The mean center and weighted mean center of 1995-2006 data show that the mean center is farther north than the weighted mean center (Figure 1). This means that there is a tendency for larger tornados in the more southerly locations. For 2007-2012, the weighted mean center also is more southerly and farther east than the mean center(Figure 2). This means that there were larger tornados in the south and east pulling the weighted mean center in that direction compared to just the tornadoes locations in the mean center. Comparing the years 1995-2006 and 2007-2012, both weighted mean centers are the farthest south (Figure 3). The mean center for 2007-2012 is also farther north than all of the weighted and non-weighted mean centers, meaning that there was more frequency of tornados farther north in 2007-2012, but they were not as big.



Figure 1
Figure 2
Figure 3

The standard distance for the two time periods, 1995-2006  (Figure 4) and 2007-2012 (Figure 5). These maps show 1 standard deviation around the mean center weighted by width of tornados. Comparing the two standard distances shows that in 2007-2012 (Figure 6),has a smaller radius than 1995-2007. This means that the 2007-2012 data is more concentrated around the weighted mean center than in 1995-2006. In 2007-2012, the width of tornados and their locations show two concentrations of tornados, one starting north and running through the weight mean center and one running through the south side of the standard distance. These concentrations are both near the weighted mean center, and there is not many tornados outside of the standard distance. In 1995-2006 there is a much higher number of tornados farther away from the mean center, it is much more spread across the states. The standard distance has to be bigger for 1995-2007 to account for the larger number of tornados occurring on the edges of the states.



Figure 4

Figure 5

Figure 6
The standard deviations of the year 2007-2012 was also found (Figure 7). This shows where each county falls within a normal distribution. This map shows where there are patterns by counties that more or less tornados.



Figure 7

    Statistics of the data were also calculated. The Z-scores based on the number of tornadoes per county for Russell County, KS is 4.88, for Caddo County, OK is 2.09, and Alfalfa County is .23. The average number of tornadoes per county is 4 and the standard deviation is 4.3. Russell County has a very high Z-score of 4.88 which means that it is 4.88 standard deviations away from the mean, that county has many more tornados compared to the mean. Afalfa County on the other hand, with a Z-score of .23, is close to an average amount of tornados because it is within 1 standard deviation.
    If the patterns hold true over the next five years in OK and KS, the z-score of tornados that will be exceeded 70% of the time is 1.764. The z-score of tornados that will exceed only 20% of the time is 7.612.

Conclusions

the weighted mean center for both time period shift to the south which means that width plays a role in tornados, it shows that more southern locations have larger tornados. There is a larger standard distance radius for 1995-2006 because there are more tornados spread on the outer edges of the state, where has in 2007-2012 tornados are more concentrated around the weighted mean center.

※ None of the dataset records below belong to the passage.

-- ==== Sys2Proof/Certificates/Slice0/Obligations.lean ====
section
/-!
DEFINITION. The statements about MFHD that the provers settle. Each docstring names the rule of spec/ that it
formalises. `resetNow s = false` says that no reset is taken at this step, and `sampleReset s` is the state with that
input consumed, so that a statement about a step speaks of every state, whatever its reset inputs.
-/

open Sys2Proof Sys2Proof.Machine

/-! ### Reset and configuration -/

/-- R36: the state after reset. The configuration that `State.reset` holds is the default one of rule R8, which is the
model's choice of instance (assumption 1); this statement does not speak of it. -/
def Obligations.ResetStateHoldsResetValues : Prop :=
  State.reset.st = .idle ∧ State.reset.w.bytes = [0x00#8, 0x00#8, 0x00#8, 0x00#8] ∧ State.reset.n = 0 ∧
    State.reset.mode = .any ∧ State.reset.kind = .none ∧ State.reset.need = 0 ∧ State.reset.buf = [] ∧
    State.reset.desc = none ∧ State.reset.pos = 0 ∧ State.reset.outs = [] ∧
    ∀ s : State, (resetRegs s).cfg = s.cfg

/-- R230: the reset step, in every state, and the rising edge with `rst = 1`: every register at its value of R36,
configuration and tables kept, no byte read, nothing emitted (the history itself is cleared); and while `rst = 1` no
channel transfers. -/
def Obligations.ResetStepReloadsRegistersAndStopsTransfers : Prop :=
  (∀ s : State, s.cfg.admissible = true → s.rst.head? = some true →
    step s = .next { State.reset with cfg := s.cfg, src := s.src, req := s.req, acks := s.acks, rst := s.rst.tail }) ∧
  (∀ (i : PortIn) (p : PortState), p.sc.cfg.admissible = true → i.rst = true →
    (edge i p).sc = { State.reset with cfg := p.sc.cfg }) ∧
  (∀ (i : PortIn) (p : PortState), i.rst = true →
    (outputs i p).reqReady = false ∧ (outputs i p).srcReq = false ∧ (outputs i p).payValid = false ∧
      (outputs i p).objValid = false)

/-- R233: the admissible configurations are those that meet the five conditions (the third conjunct of each map is
"onto"), the default one is admissible, and the model refuses every other. -/
def Obligations.ConfigurationAdmissibility : Prop :=
  (∀ cfg : Config, cfg.admissible = true ↔
    ((∀ v v' : BitVec 2, v ≠ 0b01#2 → v' ≠ 0b01#2 → cfg.version v = cfg.version v' → v = v') ∧
      (∀ x : Version, ∃ v : BitVec 2, v ≠ 0b01#2 ∧ cfg.version v = x)) ∧
    ((∀ l l' : BitVec 2, l ≠ 0b00#2 → l' ≠ 0b00#2 → cfg.layer l = cfg.layer l' → l = l') ∧
      (∀ x : Layer, ∃ l : BitVec 2, l ≠ 0b00#2 ∧ cfg.layer l = x)) ∧
    Function.Bijective cfg.channelMode ∧
    ((∀ (fam : Family) (l : Layer), ∀ k ∈ (cfg.bitrateColumn fam l).toList, 0 < k) ∧
      (∀ v : Version, ∀ k ∈ (cfg.sampleRateColumn v).toList, 0 < k)) ∧
    (∀ (h : HeaderWord) (d : FrameDescriptor), decodeHeader cfg h = .ok d → 4 ≤ d.frameLength)) ∧
  Config.default.admissible = true ∧
  (∀ s : State, s.cfg.admissible = false → step s = .refused .inadmissibleConfiguration)

/-! ### Encodings and decoding -/

/-- A few words written out from rules R70 to R80 (95_test_vectors.md V-HD-1, V-HD-5, V-HD-7, V-HD-8, V-SC-4, V-SC-5,
V-SC-9, V-SC-10) decode to the instruction they stand for, under the default configuration (assumption 1). -/
def Obligations.DecodesWrittenOutWords : Prop :=
  decodeRequest 0b01#2 = .scanFrame ∧ decodeRequest 0b11#2 = .reservedRequest ∧
  decodeWindow Config.default 0b01010100_01000001_01000111_00100000#32 = .tag 0x20#8 ∧
  decodeWindow Config.default 0b01001001_01000100_00110011_00000100#32 = .id3 0x04#8 ∧
  decodeWindow Config.default 0b11111111_11111011_01010010_11000000#32
    = .frameMpeg1LIII ⟨1#1, 5#4, 0#2, 1#1, 0#1, 3#2, 0#2, 0#1, 0#1, 0#2⟩ ∧
  decodeWindow Config.default 0b11111111_11111111_00010010_00000000#32
    = .frameMpeg1LI ⟨1#1, 1#4, 0#2, 1#1, 0#1, 0#2, 0#2, 0#1, 0#1, 0#2⟩ ∧
  decodeWindow Config.default 0b11111111_11110011_00010100_11000000#32
    = .frameMpeg2LIII ⟨1#1, 1#4, 1#2, 0#1, 0#1, 3#2, 0#2, 0#1, 0#1, 0#2⟩ ∧
  decodeWindow Config.default 0b11111111_11100101_11101010_00000000#32
    = .frameMpeg25LII ⟨1#1, 14#4, 2#2, 1#1, 0#1, 0#2, 0#2, 0#1, 0#1, 0#2⟩ ∧
  decodeWindow Config.default 0b11111111_11111011_00000000_00000000#32 = .falseSync 0b11011_00000000_00000000#21 ∧
  decodeWindow Config.default 0x00000000#32 = .noMatch 0x00000000#32

/-- Decode and encode agree: every well-formed instruction, under every configuration, is decoded from its encoding,
with every operand at every value the encoding admits. -/
def Obligations.DecodeEncodeRoundTrip : Prop :=
  ∀ (cfg : Config) (i : Instr), i.wf cfg = true → decode cfg (encode i) = i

The standard deviations of counties show that there are patterns of more occurrences and less occurrences of tornados by county. The z-scores show that there is a large difference between counties on the frequency of tornados, this shows that some counties would benefit more from shelters than other counties. Both time periods lean towards the south for larger tornados, so if shelters were to be put in, Oklahoma would benefit the most from shelters. Looking at the graduated symbols of tornados across both states, there are a large number of tornados happening almost everywhere, so for safety precautions I would suggest shelters are a necessity, especially around the weighted mean center.